Teaching a robot a new job now takes hours, not months
Google's Gemini Robotics 2 can adapt to a brand-new robot body in a few hours — which changes the biggest bottleneck in commercial robotics.
- 92%
- success rate unscrewing a light bulb
- < 200 examples
- data to adapt to a new robot body
- 3
- AI models working together
- Jul 30, 2026
- release date
Building a useful robot has always needed two expensive parts: the physical machine and the software to control it. The software had to be written almost from scratch for every new robot — a process that took months. Google DeepMind released Gemini Robotics 2 on July 30, and it changes that fundamentally. The system is a single AI that runs any robot body — and learns a new one in just a few hours.

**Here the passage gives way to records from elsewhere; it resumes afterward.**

-- ==== Sys2Proof/Syntax.lean ====
section
/-! DEFINITION. The instruction set of the Corien Dyrek as syntax: one constructor for each row of the opcode
table. 147 constructors are scalar words (R76 to R83), 110 are vector words (R84 to R93), and 88 are the events
of the part that the table lists as its other steps: no word encodes them. The words with operands stand first:
compiled Lean can build no constructor with fields past the 244th, which leaves four words (Decode.lean says how). -/
namespace Sys2Proof

/-- The fields of an amo's fn that are not its operation (R80): size (true for 8 bytes), scope and order. -/
structure AmoForm where
  double : Bool
  scope  : BitVec 3
  order  : BitVec 2
  deriving DecidableEq, Repr

/-- The fields of a VR word beside its major and fn (R84). xm is the exception-mask bit and xd its destination;
wa, wb and wc are the wait bits of va, vb and vc. -/
structure VR where
  vd   : BitVec 7
  va   : BitVec 7
  vb   : BitVec 7
  vc   : BitVec 7
  mask : BitVec 5
  xm   : Bool
  xd   : BitVec 4
  wa   : Bool
  wb   : Bool
  wc   : Bool
  rnd  : BitVec 3
  sat  : BitVec 2
  deriving DecidableEq, Repr

/-- The fields of a VI word beside its major and fn (R84). -/
structure VI where
  vd   : BitVec 7
  va   : BitVec 7
  mask : BitVec 5
  wa   : Bool
  imm  : BitVec 32
  deriving DecidableEq, Repr

/-- The fields of a VM word beside its major (R84). vd is the source of a store; idx is the index, stride,
permutation or accumulator field. For a vamo, off is zero and the low bits hold operation and order (R93). -/
structure VM where
  vd    : BitVec 7
  base  : BitVec 5
  idx   : BitVec 7
  mask  : BitVec 5
  fmt   : BitVec 6
  cls   : BitVec 4
  scope : BitVec 3
  tok   : BitVec 8
  scale : BitVec 3
  off   : BitVec 8
  deriving DecidableEq, Repr

/-- The fields of a VQ word beside its major (R85). -/
structure VQ where
  vd   : BitVec 7
  co   : BitVec 7
  desc : BitVec 2
  mask : BitVec 5
  wait : Bool
  cls  : BitVec 4
  tok  : BitVec 8
  mode : BitVec 6
  k    : BitVec 10
  deriving DecidableEq, Repr

/-- What a Corien Link flit asks for at its destination (R361, R362). The manual gives the header's fields and
not its type codes, so a request is named by what it does. -/
inductive FlitOp where
  | read  (pa : Nat) (len : Nat)
  | write (pa : Nat) (data : List Byte)
  | amo   (pa : Nat) (op : Nat) (double : Bool) (operand compare : BitVec 64)
  | reply (data : List Byte)
  deriving DecidableEq, Repr
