/-- The signed integer n scaled by 2^e; zero takes the sign given. -/
def Num.ofInt (n : Int) (e : Int) (zneg : Bool) : Num :=
  if n = 0 then .fin zneg 0 0 else .fin (n < 0) n.natAbs e

/-- m 2^e as an integer count of 2^lo, lo at most e. -/
def scaled (neg : Bool) (m : Nat) (e lo : Int) : Int :=
  let v : Int := ((m * 2 ^ (e - lo).toNat : Nat) : Int)
  if neg then -v else v

/-- The exact sum of two values. An exact zero from unlike signs is -0 under RDN and +0 otherwise (R124); like zeros
keep their sign. -/
def addNum (mode : Nat) (x y : Num) : Num × Flags :=
  match nanOf [x, y] with
  | some r => r
  | none =>
    match x, y with
    | .inf s, .inf t => if s = t then (.inf s, 0) else (Num.canon, flagNV)
    | .inf s, _ => (.inf s, 0)
    | _, .inf t => (.inf t, 0)
    | .fin s m e, .fin t n k =>
      let lo := if e ≤ k then e else k
      let v := scaled s m e lo + scaled t n k lo
      (Num.ofInt v lo (if s = t then s else mode == rdn), 0)
    | _, _ => (Num.canon, flagNV)

/-- The exact difference: a NaN source stays as it is, and y otherwise changes sign (R41, R124). -/
def subNum (mode : Nat) (x y : Num) : Num × Flags :=
  match nanOf [x, y] with
  | some r => r
  | none => addNum mode x y.neg

/-- The exact product of two values. -/
def mulNum (x y : Num) : Num × Flags :=
  match nanOf [x, y] with
  | some r => r
  | none =>
    match x, y with
    | .inf s, .inf t => (.inf (s != t), 0)
    | .inf s, .fin t n _ => if n = 0 then (Num.canon, flagNV) else (.inf (s != t), 0)
    | .fin s m _, .inf t => if m = 0 then (Num.canon, flagNV) else (.inf (s != t), 0)
    | .fin s m e, .fin t n k => (.fin (s != t) (m * n) (e + k), 0)
    | _, _ => (Num.canon, flagNV)

/-- a b + c, exact, with the NaN order a, b, c and an invalid product taken before the sum (R41, R123). -/
def fmaNum (mode : Nat) (a b c : Num) : Num × Flags :=
  match nanOf [a, b, c] with
  | some (r, fl) => (r, fl)
  | none =>
    match mulNum a b with
    | (.nan s f, fl) => (.nan s f, fl)
    | (p, _) => addNum mode p c

/-- The quotient of two values to 96 more bits than any format holds, with a last bit that stands for what remains: it
rounds as the exact quotient does. -/
def divNum (x y : Num) : Num × Flags :=
  match nanOf [x, y] with
  | some r => r
  | none =>
    match x, y with
    | .inf _, .inf _ => (Num.canon, flagNV)
    | .inf s, .fin t _ _ => (.inf (s != t), 0)
    | .fin s _ _, .inf t => (.fin (s != t) 0 0, 0)
    | .fin s m e, .fin t n k =>
      if n = 0 then (if m = 0 then (Num.canon, flagNV) else (.inf (s != t), flagDZ))
      else if m = 0 then (.fin (s != t) 0 0, 0)
      else
        let a := m * 2 ^ (160 + n.log2)
        (.fin (s != t) (2 * (a / n) + (if a % n = 0 then 0 else 1)) (e - k - 160 - n.log2 - 1), 0)
    | _, _ => (Num.canon, flagNV)

/-- The bits of an integer square root, from bit b - 1 down, above those found. -/
def isqrtGo (a : Nat) : Nat → Nat → Nat
  | 0, r => r
  | b + 1, r => isqrtGo a b (if (r + 2 ^ b) * (r + 2 ^ b) ≤ a then r + 2 ^ b else r)

/-- The largest integer whose square is at most a. -/
def isqrt (a : Nat) : Nat := isqrtGo a (a.log2 / 2 + 1) 0

/-- The square root of a value to 128 bits, with a last bit that stands for what remains. -/
def sqrtNum (x : Num) : Num × Flags :=
  match nanOf [x] with
  | some r => r
  | none =>
    match x with
    | .inf s => if s then (Num.canon, flagNV) else (.inf false, 0)
    | .fin s m e =>
      if m = 0 then (.fin s 0 0, 0)
      else if s then (Num.canon, flagNV)
      else
        let odd : Nat := (e % 2).toNat
        let a := m * 2 ^ odd * 2 ^ 256
        let r := isqrt a
        (.fin false (2 * r + (if r * r = a then 0 else 1)) ((e - odd) / 2 - 128 - 1), 0)
    | _ => (Num.canon, flagNV)
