-- ==== Sys2Proof/Machine/Launch.lean ====
section
/-! DEFINITION. Launch, the scoreboard, placement, lane grants, priorities, budgets and the clock mode (R102, R290, R306 to R319). -/
namespace Sys2Proof.Machine

/-! ### Kernel records and image headers (R102, R306) -/

/-- A transfer of a kernel record, when it keeps R306. -/
def parseTransfer (bs : List Byte) : Option Transfer :=
  let n := recNat bs 16 8
  if n % 64 == 0 && 64 ≤ n && n ≤ 2 ^ 40 && recNat bs 24 8 == 0 then some ⟨recNat bs 0 8, recNat bs 8 8, n, 0, false⟩ else none

/-- What a kernel record asks for. -/
structure LaunchRec where
  image  : Nat
  args   : Nat
  n      : Nat
  ctx    : Nat
  prio   : Nat
  budget : Nat
  after  : List Nat
  done   : Nat
  trans  : List Transfer
  deriving DecidableEq, Repr

/-- A kernel record, when it keeps R306. -/
def parseLaunch (bs : List Byte) : Option LaunchRec :=
  let image := recNat bs 0 8
  let args := recNat bs 8 8
  let done := recNat bs 0x30 8
  let nt := recNat bs 0x28 1
  if image % 4096 == 0 && args % 8 == 0 && recNat bs 0x14 1 < 64 && recNat bs 0x15 1 ≤ 6 && recNat bs 0x16 2 == 0 && nt ≤ 2 &&
      recNat bs 0x29 7 == 0 && done % 32 == 0 && recNat bs 0x38 8 == 0 then
    match ((upFrom 0 nt).mapM fun i => parseTransfer (bs.drop (0x40 + 32 * i))) with
    | none => none
    | some ts =>
      some ⟨image, args, recNat bs 0x10 4, recNat bs 0x14 1, recNat bs 0x15 1, recNat bs 0x18 8,
        ((upFrom 0 4).map fun i => recNat bs (0x20 + 2 * i) 2).filter (· != 0xFFFF), done, ts⟩
  else none

/-- The least multiple of n at or above a. -/
def roundUp (a n : Nat) : Nat := (a + n - 1) / n * n

/-- An image header keeps R102. -/
def headerOk (bs : List Byte) : Bool :=
  let nregs := recNat bs 6 1
  let lanes := recNat bs 7 1
  let scratch := recNat bs 8 4
  let entry := recNat bs 0x10 8
  let textEnd := 0x40 + recNat bs 0x18 8
  let nplace := recNat bs 0x34 4
  let place := recNat bs 0x38 8
  let placeEnd := if nplace = 0 then textEnd else roundUp textEnd 16 + 16 * nplace
  let dataoff := recNat bs 0x20 8
  recNat bs 0 4 == 0x314B5944 && recNat bs 4 2 == 1 && [8, 16, 32, 64].contains nregs && [8, 16, 32, 64].contains lanes &&
  scratch % 4096 == 0 && scratch ≤ 2 ^ 21 && recNat bs 0x0C 2 < 2 && recNat bs 0x0E 2 == 0 &&
  entry % 4 == 0 && 0x40 ≤ entry && entry < textEnd &&
  (if dataoff = 0 then recNat bs 0x28 8 == 0 else dataoff == roundUp placeEnd 4096) &&
  recNat bs 0x30 4 % 8 == 0 && place == (if nplace = 0 then 0 else roundUp textEnd 16)

/-- A kernel from its record and header, before it has a KERNELID. -/
def newKernel (die : Nat) (r : LaunchRec) (head text : List Byte) : Kernel :=
  { ctx := r.ctx, kid := 0, die := die, state := .waiting, image := r.image, args := BitVec.ofNat 64 (r.args % 2 ^ 57), n := r.n,
    prio := r.prio, budget := r.budget, after := r.after, done := r.done, trans := r.trans, nregs := recNat head 6 1,
    lanes := recNat head 7 1, scratch := recNat head 8 4, elastic := recNat head 0x0C 2 == 1, entry := recNat head 0x10 8,
    text := text, placed := 0, nextHart := r.n, count := 0, refresh := 0, retry := 0, broken := false, readyAt := 0, aged := 0,
    order := 0, launched := 0, doomed := none }

/-! ### The image cache (R312, R313) -/

/-- Bytes of an image page by page, as far as its pages are readable; the state keeps the translations. -/
def State.readImage (s : State) (w : Who) (va : Nat) : Nat → Nat → State × List Byte
  | 0, _ => (s, [])
  | fuel + 1, n =>
    if n = 0 then (s, []) else
    match s.xlate w .load va with
    | .error _ => (s, [])
    | .ok p =>
      let m := min n (4096 - va % 4096)
      let (s1, rest) := (s.touch w.ctx va).readImage w (va + m) fuel (n - m)
      (s1, s.peek p.key m ++ rest)

/-- Who reads an image or record through a context for a controller. -/
def launchWho (ctx die : Nat) : Who := ⟨ctx, none, die, true, 0xFFFF, 0xFFFFFFFF, [], 0⟩

/-- The cache with an entry used now; the least recently launched goes when the cache is full. -/
def useImage (l : List ImageEntry) (e : ImageEntry) : List ImageEntry :=
  let others := l.filter fun i => !(i.ctx == e.ctx && i.image == e.image)
  let kept := if others.length < 64 then others else
    match others with
    | [] => []
    | x :: t => others.erase (t.foldl (fun a b => if b.used < a.used then b else a) x)
  kept ++ [e]

/-- An image's header and cached text: those of the live entry, or read through the context (R313). The cause of the header's page, or the state with
the translations kept, and what the cache holds once the kernel is launched. -/
def State.imageFor (s : State) (d ctx image : Nat) : Except Nat (State × ImageEntry) :=
  match (s.die d).images.find? fun i => i.ctx == ctx && i.image == image with
  | some e => .ok (s, e)
  | none =>
    let w := launchWho ctx d
    match (if 2 ^ 57 ≤ image then .error 4 else s.xlate w .load image) with
    | .error c => .error (if c = 4 then 4 else 5)
    | .ok p =>
      let head := s.peek p.key 64
      let (s1, bs) := s.readImage w image 6 (64 + min (recNat head 0x18 8) 16384)
      .ok (s1, ⟨ctx, image, head, bs.drop 64, 0⟩)

/-- The image of a kernel that is launched now stands in its controller's cache as the one launched last (R313). fresh: it was read for this
launch; otherwise only an entry that still stands is marked. -/
def State.cacheImage (s : State) (d : Nat) (fresh : Bool) (e : ImageEntry) : State :=
  let x := s.die d
  if fresh || x.images.any fun i => i.ctx == e.ctx && i.image == e.image
  then s.setDie d { x with images := useImage x.images { e with used := s.launches } } else s

/-! ### klaunch (R316) -/

/-- Live kernels that a controller holds (R308). -/
def State.heldBy (s : State) (d : Nat) : Nat := (s.kernels.filter fun k => k.die == d).length

/-- The next KERNELID of a context: counting up modulo 65,535, skipping live ones. -/
def State.nextKid (s : State) (ctx : Nat) : Nat :=
  let n := (s.context ctx).nextKid
  ((upFrom 0 1025).map fun i => (n + i) % 65535).find? (fun id => (s.kernel ctx id).isNone) |>.getD n

/-- A kernel enters the scoreboard as waiting, for those of the kernels named in after that are live (R308): the state and its KERNELID. -/
def State.enter (s : State) (k : Kernel) : State × Nat :=
  let id := s.nextKid k.ctx
  let c := s.context k.ctx
  let s1 := s.setContext k.ctx { c with nextKid := (id + 1) % 65535 }
  let k1 : Kernel := { k with kid := id, order := s1.launches, launched := s1.time, after := k.after.filter fun a => (s1.kernel k.ctx a).isSome }
  let s2 : State := { s1 with kernels := s1.kernels ++ [k1], launches := s1.launches + 1 }
  ((upFrom 0 k.trans.length).foldl (fun t n => t.freshEngine (transferWho k1 n)) s2, id)
where
  /-- Who makes the accesses of an input transfer of a kernel (log 58). -/
  transferWho (k : Kernel) (n : Nat) : Who := { launchWho k.ctx k.die with eng := 512 + 2 * k.kid + n }

/-- A klaunch with its kernel read: refused, which leaves the machine as old stands, entered, or waiting for a scoreboard place. fresh: its image was
read for this launch. -/
def Ctx.launch (k : Ctx) (old : State) (fresh : Bool) (d : Reg) (kn : Kernel) : Res Ctx :=
  let die := k.die
  let set (p : Option (Reg × Kernel × Bool)) (s : State) : State := s.setDie die { s.die die with pendingLaunch := p }
  if (k.st.context kn.ctx).state != 1 then
    .ok (({ k with st := set none old } : Ctx).write d (BitVec.ofInt 64 (-3)))
  else if !kn.elastic && 2048 < kn.n then
    .ok (({ k with st := set none old } : Ctx).write d (BitVec.ofInt 64 (-2)))
  else if 256 ≤ k.st.heldBy die then .error (set (some (d, kn, fresh)) k.st, .wait)
  else
    let s1 := (set none k.st).cacheImage die fresh ⟨kn.ctx, kn.image, kn.text.take 64, kn.text.drop 64, 0⟩
    let (t, id) := s1.enter kn
    .ok (({ k with st := t } : Ctx).write d (BitVec.ofNat 64 id))

/-- klaunch (R316). A klaunch that waits for a place keeps the record and header it has read, and the image that it has read enters the cache when it is
admitted (R313). The header's page is tested before the record's
layout, where the record names a context (log 57). -/
def execKlaunch (d a : Reg) (s : State) : Out :=
  s.scalarWord .super fun k =>
    let die := k.die
    match (k.st.die die).pendingLaunch with
    | some (r, kn, fresh) => k.launch k.st fresh r kn
    | none =>
      let va := (k.c.get a).toNat
      if va % 128 != 0 then k.trap { cause := 3, addr := va } else
      match (if 2 ^ 57 ≤ va then .error 4 else k.st.xlate (k.st.who k.p) .load va) with
      | .error c => k.trap { cause := if c = 4 then 4 else 5, addr := va }
      | .ok p =>
        let bs := k.st.peek p.key 128
        let refused : Res Ctx := .ok (k.write d (BitVec.allOnes 64))
        let ctx := recNat bs 0x14 1
        let image := recNat bs 0 8
        if 64 ≤ ctx then refused else
        match (k.st.touch 0 va).imageFor die ctx image with
        | .error c => k.trap { cause := c, addr := image }
        | .ok (t, e) =>
          match parseLaunch bs with
          | none => refused
          | some r =>
            if headerOk e.head then ({ k with st := t } : Ctx).launch k.st true d (newKernel die r e.head (e.head ++ e.text)) else refused

/-- scoreboardAdmit (R316): a klaunch that waits finds a place and completes. -/
def execScoreboardAdmit (die : Nat) (s : State) : Out :=
  match (s.die die).pendingLaunch with
  | none => .next s
  | some (d, kn, fresh) =>
    if 256 ≤ s.heldBy die then .next s else
    match (⟨s, .scc die, (s.die die).core⟩ : Ctx).launch s fresh d kn with
    | .ok k => .next (k.finish (s.die die).core.pc s)
    | .error (t, _) => .next t

/-! ### kwait, kkill, kprio (R315, R317 to R319) -/

/-- The kernel that a register names: its context and KERNELID; none when a bit above 21 is set. -/
def kernelName (v : Word) : Option (Nat × Nat) := if v.toNat < 2 ^ 22 then some (v.field 21 16, v.field 15 0) else none

/-- kwait (R317). -/
def execKwait (a : Reg) (s : State) : Out :=
  s.scalarWord .super fun k =>
    match kernelName (k.c.get a) with
    | none => k.cause 1
    | some (ctx, kid) => if (k.st.kernel ctx kid).isSome then k.wait else .ok k.done

/-- kkill (R287, R318): the kernel's end is decided, and the word waits until the cleanup of that kernel has completed. -/
def execKkill (a : Reg) (s : State) : Out :=
  s.scalarWord .super fun k =>
    match kernelName (k.c.get a) with
    | none => k.cause 1
    | some (ctx, kid) =>
      let x := k.st.die k.die
      match x.killing with
      | some order =>
        if k.st.kernels.any fun y => y.order == order then k.wait
        else .ok ({ k with st := k.st.setDie k.die { x with killing := none } } : Ctx).done
      | none =>
        match k.st.kernel ctx kid with
        | none => .ok k.done
        | some y => .error ((k.st.killKernel ctx kid 3 0).setDie k.die { x with killing := some y.order }, .wait)

/-- kprio (R319). -/
def execKprio (a b : Reg) (s : State) : Out :=
  s.scalarWord .super fun k =>
    match kernelName (k.c.get a) with
    | none => k.cause 1
    | some (ctx, kid) =>
      let p := (k.c.get b).toNat
      if 6 < p then k.cause 1 else
      match k.st.kernel ctx kid with
      | none => .ok k.done
      | some kn => .ok { k with st := k.st.setKernel { kn with prio := p }, c := k.c.advance }

/-! ### Input transfers and readiness (R306, R308) -/

/-- The place of a run of a transfer's source, when reading it meets no error. -/
def State.engineBlock (s : State) (w : Who) (src n : Nat) : Meet Place :=
  match s.enginePlace w .load 9 (2 * src) with
  | .done p => (match s.readError [(p, n)] with
    | some (e, key) => .failed e src key
    | none => .done p)
  | x => x
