/-- Clusters that hold anything of a context. -/
def State.clustersOf (s : State) (ctx : Nat) : List Nat :=
  (upFrom 0 256).filter fun c =>
    let p := (s.cluster c).ofContext ctx
    s.onCluster ctx c || !p.allocs.isEmpty || p.mcc.isSome || p.seq.isSome ||
      !p.acc.isEmpty || !p.larder.isEmpty || !p.refetch.isEmpty || !p.copies.isEmpty || !(s.dirtyBlocks ctx c).isEmpty ||
      s.regions.any fun r => r.ctx == ctx && r.scratch && r.home == c

/-- The sections of a context: harts, clusters, scratchpad blocks, plane store regions, wide accumulators (log 20: this order). -/
def State.sectionsOf (s : State) (ctx : Nat) : List Section :=
  let cs := s.clustersOf ctx
  let mine := s.regions.filter fun r => r.ctx == ctx
  (s.harts.filter fun e => e.2.ctx == ctx).map (fun e => ⟨1, e.1, s.hartSection e.1 e.2 false⟩) ++
  cs.map (fun c =>
    ⟨2, c, clusterSection ((s.cluster c).ofContext ctx) c (mine.filter fun r => r.scratch && r.home == c) (s.dirtyBlocks ctx c)⟩) ++
  (cs.filterMap fun c =>
    let bs := s.dirtyBlocks ctx c
    if bs.isEmpty then none else some ⟨3, c, bs.flatMap fun b => s.peek (scratchKey c (4096 * b)) 4096⟩) ++
  ((mine.filter fun r => !r.scratch).map fun r => ⟨4, r.home, regionBytes r (s.peek r.key r.size)⟩) ++
  ((upFrom 0 4).filterMap fun d =>
    let rs := mine.filter fun r => r.rule == 1 && r.die == d && !r.stores.isEmpty
    if rs.isEmpty then none else some ⟨5, d, rs.flatMap fun r => (r.stores.map (·.off)).eraseDups.flatMap (wideRecord r)⟩)

/-! ### Stopping (R164, R187, R300) -/

/-- The elements of a copy that still lie below the next 4 KiB boundary of destination bytes. -/
def Copy.toBoundary (c : Copy) : Nat :=
  let page (i : Nat) : Nat := c.dst.nib (c.target i) / 8192
  if !c.started then 0 else
  match ((upFrom c.pos (c.dst.count - c.pos)).find? fun i => page i != page c.pos) with
  | some i => i - c.pos
  | none => c.dst.count - c.pos

/-- A copy run to its next boundary (R164): its position is kept, and its requests count (R149). -/
def State.preemptCopy (s : State) (cluster : Nat) (c : Copy) : State :=
  let w := s.copyWho c
  let (t, i, ps, qs, _) := s.copyElems w c c.toBoundary c.pos [] []
  let n1 := countReqs w.die ps
  let n2 := countReqs w.die qs
  let u := t.countFor c.owner (n1.1 + n2.1, n1.2 + n2.2)
  let cl := u.cluster cluster
  u.setCluster cluster { cl with copies := cl.copies.map fun x => if x.owner == c.owner && x.tok == c.tok then { x with pos := i } else x }

/-- An array-pipe operation in progress completes before the program is saved (R187). -/
def State.settleArray (s : State) (c : Nat) : State :=
  match (s.cluster c).arrq with
  | o :: _ => if o.started then (match execMatrixOperationComplete c false s with
      | .next t => t
      | _ => s) else s
  | [] => s

/-- A hart stopped at its front for a save: both streams, its lanes given up (R70, R300). A convoy that goes only in one turn is struck at a front of a
free choice (R263; log 10). -/
def State.preemptHart (s : State) (slot : Nat) : State :=
  let s1 := ((s.strikeTied slot (Config.choice (s.steps + slot) % 1024)).stopVector slot).settleHalf slot
  match s1.hart slot with
  | some h => s1.setHart slot { h with grant := 0, nextGrant := none, timed := none, reloc := 0, relocPins := [] }
  | none => s1

/-- The context with every hart at its front, copies at a boundary and array operations complete (R300). -/
def State.preempt (s : State) (ctx : Nat) : State :=
  let s1 := (s.harts.filterMap fun e => if e.2.ctx == ctx then some e.1 else none).foldl (fun t i => t.preemptHart i) s
  let cs := s1.clustersOf ctx
  let s2 := cs.foldl (fun t c => t.settleArray c) s1
  cs.foldl (fun t c => ((t.cluster c).copies.filter fun k => k.ctx == ctx).foldl (fun u k => u.preemptCopy c k) t) s2

/-- A cluster's part of a context as the device keeps it: one operation in progress in the fill pipe is to be performed again from its start,
and live runs are to be fetched again (R175, R187). dirty: every block of the image may come back. -/
def Cluster.kept (c : Cluster) : Cluster :=
  { c with larder := [], refetch := c.refetch ++ c.larder.map fun r => { r with codes := [], scales := [] },
           fillq := c.fillq.map fun o => { o with started := false, rows := 0, promos := 0 }, dirty := BitVec.allOnes 512 }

The system is actually three models working together. One does high-level planning, deciding what the robot should do next. Another translates those plans into precise movements, keeping the robot balanced from head to toe. A third version runs entirely on the robot's own computer, no internet required. If something goes wrong mid-task, the robot finds the last step that worked and tries again from there, on its own.
The results so far are uneven but real. Unscrewing a light bulb — a task that requires fingers, wrist, elbow, and full-body balance all working together — succeeded with a 92% success rate. Tying a trash bag worked 44% of the time. Not perfect, but a clear jump from where this technology was just a year ago.
The biggest change for anyone buying or building robotic systems is how fast the AI can transfer to new hardware. Training takes just hours and fewer than 200 examples, not months of custom engineering. Google provides the AI brain; hardware partners like Boston Dynamics and Apptronik supply the robot bodies. That split matters: bring in new hardware and have it running the same day. If you are evaluating robotic systems right now, ask your vendor how long retraining takes for a new machine — that number just became the most important one.